Глава 5
– Как мы могли не выиграть! – Агния, негодуя, взмахивает руками. – Эти пирожки с картошкой – такая банальщина!
– Что ты возмущаешься? – маленькая Петровна, как обычно, блаженна и умиротворенна. Её мелкие глазки ласково глядят на расстроенную подругу. – Да я не ради победы участвовала.
– Вот и правильно! Главное – не победа, а участие, – цитирует олимпийский девиз Егорыч и гладит свои ухоженные усы, проверяя, не осталось ли на них крошек.
– Всё равно, для меня ты – победительница! – высоко вскидывая голову, произносит большая Петровна и одним движением посылает оставшийся «хворост» себе в рот.
Все постепенно расходятся. Персонал начинает убирать в мусорные пакеты одноразовые тарелки и стаканчики. Лидия Михайловна и компания расположились на длинной деревянной скамейке с коваными ножками неподалеку. Краем глаза замечаю, что к ним подошёл директор.
Как он всегда так внезапно появляется!
Опускаю голову и делаю вид, что я очень увлечена процессом складывания подносов.
– Ну, как вам сегодняшний праздник? – интересуется он у Лидии Михайловны.
– Ой, наелась на два дня вперед. Можно сегодня не ужинать.
– А чего вы не участвуете? Я помню, вы такой штрудель вкусный делали.
– Да, Лёва, вспомнишь тоже.
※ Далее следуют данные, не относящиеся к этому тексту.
-- ==== Sys2Proof/Tests/Slice0.lean ====
section
/-! SUPPORT. The model's own tests: ill-formed terms refused, words written out from the spec decoded, one step per instruction
against spec 95_test_vectors.md, and a witness for the hypotheses of every statement. -/

open Sys2Proof Sys2Proof.Machine Sys2Proof.Claims

namespace Sys2Proof.Tests

/-! ## Helpers -/

/-- Bytes from numbers. -/
def bytes (l : List Nat) : List Byte := l.map (BitVec.ofNat 8)

/-- The bytes `a, a+1, ...` of `file100`. -/
def run (a n : Nat) : List Byte := (List.range n).map fun i => BitVec.ofNat 8 (a + i)

/-- The operation ends in a next state of which `p` holds. -/
def ends (o : Result) (p : State → Bool) : Bool :=
  match o with
  | .next t => p t
  | .fault _ => false
  | .refused _ => false

/-- The operation ends with this response. -/
def gives (o : Result) (r : Response) : Bool := ends o fun t => t.response == r

/-- The registers and flags as `STAT` shows them. -/
def tuple (s : State) : List Nat :=
  [if s.allocated then 1 else 0, s.fileSize.toNat, s.expectedCount.toNat, s.storedCount.toNat,
   lastLen s.fileSize s.expectedCount, s.events.toNat]

/-! ## The frames of the `file100` session (95_test_vectors.md), byte by byte -/

def s100 : List Byte := bytes [0x00, 0x01, 0x64] ++ zeros 29
def d1 : List Byte := bytes [0x01, 0x00] ++ run 0x00 29 ++ bytes [0xC6]
def d2 : List Byte := bytes [0x02, 0x00] ++ run 0x1D 29 ++ bytes [0x3F]
def d4 : List Byte := bytes [0x04, 0x00] ++ run 0x57 13 ++ zeros 16 ++ bytes [0x99]
def e4 : List Byte := bytes [0x00, 0x09, 0x04] ++ zeros 29
def rq2 : List Byte := bytes [0x00, 0x02, 0x01, 0x01, 0x00, 0x02] ++ zeros 26
def ac : List Byte := bytes [0x00, 0x04] ++ zeros 30
def pe : List Byte := bytes [0x00, 0x08] ++ zeros 30
/-- `D2` with a damaged low nibble (V-codec 30). -/
def bad2 : List Byte := bytes [0x02, 0x00, 0x1C] ++ run 0x1E 28 ++ bytes [0x3F]

/-! ## States -/

/-- After `ALLOC 100`: `N = 4`. -/
def open100 : State := State.reset.opened 100
/-- `open100` with packet 2 stored. -/
def holding2 : State := open100.storeSlot 2 (run 0x1D 29)
/-- `open100` of a block with the `DROP` policy. -/
def dropping : State :=
  State.opened { State.reset with cfg := { Config.default with policy := .drop } } 100
/-- After `ALLOC 30`: `N = 2`. -/
def open30 : State := State.reset.opened 30
/-- A file of 30 bytes. -/
def file30 : List Byte := run 0 30
/-- `open30` with both packets of `file30` stored. -/
def full30 : State := (open30.storeSlot 1 (pad29 (chunk file30 1))).storeSlot 2 (pad29 (chunk file30 2))
/-- After `ALLOC 7396`: `N = 256`. -/
def open7396 : State := State.reset.opened 7396

theorem open100_inv : open100.Inv := opened_inv reset_inv (by decide)
theorem holding2_inv : holding2.Inv := storeSlot_inv open100_inv rfl (by decide) (by decide) (by decide)
theorem dropping_inv : dropping.Inv := opened_inv (built_inv (by decide)) (by decide)
theorem open30_inv : open30.Inv := opened_inv reset_inv (by decide)
theorem full30_inv : full30.Inv :=
  storeSlot_inv (storeSlot_inv open30_inv rfl (by decide) (by decide) (by decide)) rfl (by decide) (by decide) (by decide)
theorem open7396_inv : open7396.Inv := opened_inv reset_inv (by decide)

/-! ## Ill-formed terms are refused (60_exceptions.md R198, 30_encoding.md R72, R85) -/

theorem test_wf_data_id : Instr.wf Tags.default (.frameData 256 (zeros 29) 0) = false := by decide
theorem test_wf_data_payload : Instr.wf Tags.default (.frameData 1 (zeros 28) 0) = false := by decide
theorem test_wf_request : Instr.wf Tags.default (.frameRetransmitRequest 0 (List.replicate 14 1)) = false := by decide
theorem test_wf_junk : Instr.wf Tags.default (.frameJunk 1) = false ∧ Instr.wf Tags.default (.frameJunk 4) = false
    ∧ Instr.wf Tags.default (.frameJunk 8) = false ∧ Instr.wf Tags.default (.frameJunk 9) = false := by decide
theorem test_wf_encData : Instr.wf Tags.default (.encData 1 (zeros 30)) = false := by decide
theorem test_wf_encRreq : Instr.wf Tags.default (.encRreq 0 (List.replicate 14 1)) = false := by decide
theorem test_wf_decode : Instr.wf Tags.default (.decode (zeros 31)) = false := by decide
theorem test_wf_fletcher8 : Instr.wf Tags.default (.fletcher8 (zeros 33)) = false := by decide
theorem test_wf_verify : Instr.wf Tags.default (.verify (zeros 33)) = false := by decide
theorem test_wf_put : Instr.wf Tags.default (.put 1 (zeros 30)) = false := by decide
theorem test_wf_txData : Instr.wf Tags.default (.txData 1 (zeros 30)) = false := by decide
theorem test_wf_rxFrame : Instr.wf Tags.default (.rxFrame []) = false := by decide
theorem test_wf_word : PortWord.wf (.frame (zeros 31)) = false
    ∧ PortWord.wf (.command { op := 0x20#8, d := zeros 33 }) = false := by decide

/-! ## Words written out from the spec decode -/

/-- The frames of 30_encoding.md R72 to R80, R85, R87. -/
theorem test_decode_frames :
    decode Tags.default (.frame d1) = .instr (.frameData 1 (run 0 29) 0xC6#8)
    ∧ decode Tags.default (.frame s100) = .instr (.frameStart 100)
    ∧ decode Tags.default (.frame rq2) = .instr (.frameRetransmitRequest 1 [2])
    ∧ decode Tags.default (.frame ac) = .instr .frameAllClear
    ∧ decode Tags.default (.frame pe) = .instr .framePrematureEnd
    ∧ decode Tags.default (.frame e4) = .instr (.frameEnd 4)
    ∧ decode Tags.default (.frame (bytes [0x00, 0x03] ++ zeros 30)) = .instr (.frameJunk 3)
    ∧ decode Tags.default (.frame (bytes [0x00, 0x02, 0x0E] ++ zeros 29)) = .instr (.frameJunk 2)
    ∧ decode Tags.default (.frame (zeros 31)) = .reject .badLen := by decide

/-- The codec commands of R91: `op a b n d`. -/
theorem test_decode_codec :
    decode Tags.default (.command ⟨0x10#8, 5#32, 0#16, 1#8, [0x41#8]⟩) = .instr (.encData 5 [0x41#8])
    ∧ decode Tags.default (.command ⟨0x11#8, 0x64#32, 0#16, 0#8, []⟩) = .instr (.encStart 100)
    ∧ decode Tags.default (.command ⟨0x12#8, 0#32, 0x102#16, 2#8, bytes [3, 0, 4, 1]⟩) = .instr (.encRreq 0x102 [3, 0x104])
    ∧ decode Tags.default (.command ⟨0x14#8, 0#32, 0#16, 0#8, []⟩) = .instr .encAllclear
    ∧ decode Tags.default (.command ⟨0x18#8, 0#32, 0#16, 0#8, []⟩) = .instr .encPremend
    ∧ decode Tags.default (.command ⟨0x19#8, 4#32, 0#16, 0#8, []⟩) = .instr (.encEnd 4)
    ∧ decode Tags.default (.command ⟨0x1F#8, 0#32, 0#16, 0x20#8, rq2⟩) = .instr (.decode rq2) := by decide

/-- The checksum commands. -/
theorem test_decode_checksum :
    decode Tags.default (.command ⟨0x20#8, 0#32, 0#16, 2#8, bytes [1, 2]⟩) = .instr (.fletcher8 (bytes [1, 2]))
    ∧ decode Tags.default (.command ⟨0x21#8, 0#32, 0#16, 0x20#8, d1⟩) = .instr (.verify d1) := by decide

/-- The store commands. -/
theorem test_decode_store :
    decode Tags.default (.command ⟨0x30#8, 0x64#32, 0#16, 0#8, []⟩) = .instr (.alloc 100)
    ∧ decode Tags.default (.command ⟨0x31#8, 0#32, 0#16, 0#8, []⟩) = .instr .free
    ∧ decode Tags.default (.command ⟨0x32#8, 4#32, 0#16, 1#8, [0xFF#8]⟩) = .instr (.put 4 [0xFF#8])
    ∧ decode Tags.default (.command ⟨0x33#8, 4#32, 0#16, 0#8, []⟩) = .instr (.get 4)
    ∧ decode Tags.default (.command ⟨0x34#8, 0xFFFF#32, 0#16, 0#8, []⟩) = .instr (.test 0xFFFF)
    ∧ decode Tags.default (.command ⟨0x35#8, 4#32, 0#16, 0#8, []⟩) = .instr (.missing 4)
    ∧ decode Tags.default (.command ⟨0x36#8, 4#32, 0#16, 0#8, []⟩) = .instr (.assemble 4)
    ∧ decode Tags.default (.command ⟨0x37#8, 0#32, 0#16, 0#8, []⟩) = .instr .stat := by decide

/-- The data-path commands. -/
theorem test_decode_datapath :
    decode Tags.default (.command ⟨0x40#8, 0x100#32, 0#16, 1#8, [0xE3#8]⟩) = .instr (.txData 256 [0xE3#8])
    ∧ decode Tags.default (.command ⟨0x41#8, 2#32, 0#16, 0#8, []⟩) = .instr (.retx 2)
    ∧ decode Tags.default (.command ⟨0x42#8, 0#32, 0#16, 0x20#8, s100⟩) = .instr (.rxFrame s100) := by decide

/-- V-err: what `BAD_OP` refuses, beside the nearest accepted input. -/
theorem test_decode_badOp :
    (∀ op ∈ [0x13#8, 0x1A#8, 0x38#8, 0x43#8, 0x00#8, 0xFF#8],
      decode Tags.default (.command { op := op }) = .reject .badOp)
    ∧ decode Tags.default (.command { op := 0x32#8, a := 0x00010001#32 }) = .reject .badOp
    ∧ decode Tags.default (.command { op := 0x32#8, a := 0x00000001#32 }) = .instr (.put 1 []) := by decide

/-- Table words: a command's op of 8 bits, a frame's two leading bytes, the row of the op-less frame. -/
theorem test_tableWords :
    decodeTableWord 8 0x37 = some .stat
    ∧ decodeTableWord 16 0x0400 = some .frameAllClear
    ∧ decodeTableWord 256 (0x64 * 65536 + 0x0100) = some (.frameStart 100)
    ∧ decodeTableWord 8 0 = some (.frameJunk 0) := by decide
Я уже забыла, как его готовить, – отвечает она печальным голосом. – Уже лет двадцать его не делала.
Двадцать лет? Пансионата тогда еще точно не было. Они так давно знакомы?
– А директор и Лидия Михайловна – хорошие знакомые? Он – её бывший ученик? – осторожно спрашиваю я у Светы, копошащейся рядом.
– Ну… это, – мнётся она, – он… её бывший зять.
– Какой зять? – шиплю я, и внутри меня нарастает волна негодования.
– Лидия Михайловна – мама его жены. Той, которая погибла в аварии.
Я чуть ли не роняю подносы. Что за день-то сегодня! То «шоколадное наслаждение» подводит, то, оказывается, я ухаживаю за тёщей директора пансионата, одного из самых богатых людей города и по совместительству человека, о котором я грежу во сне и наяву.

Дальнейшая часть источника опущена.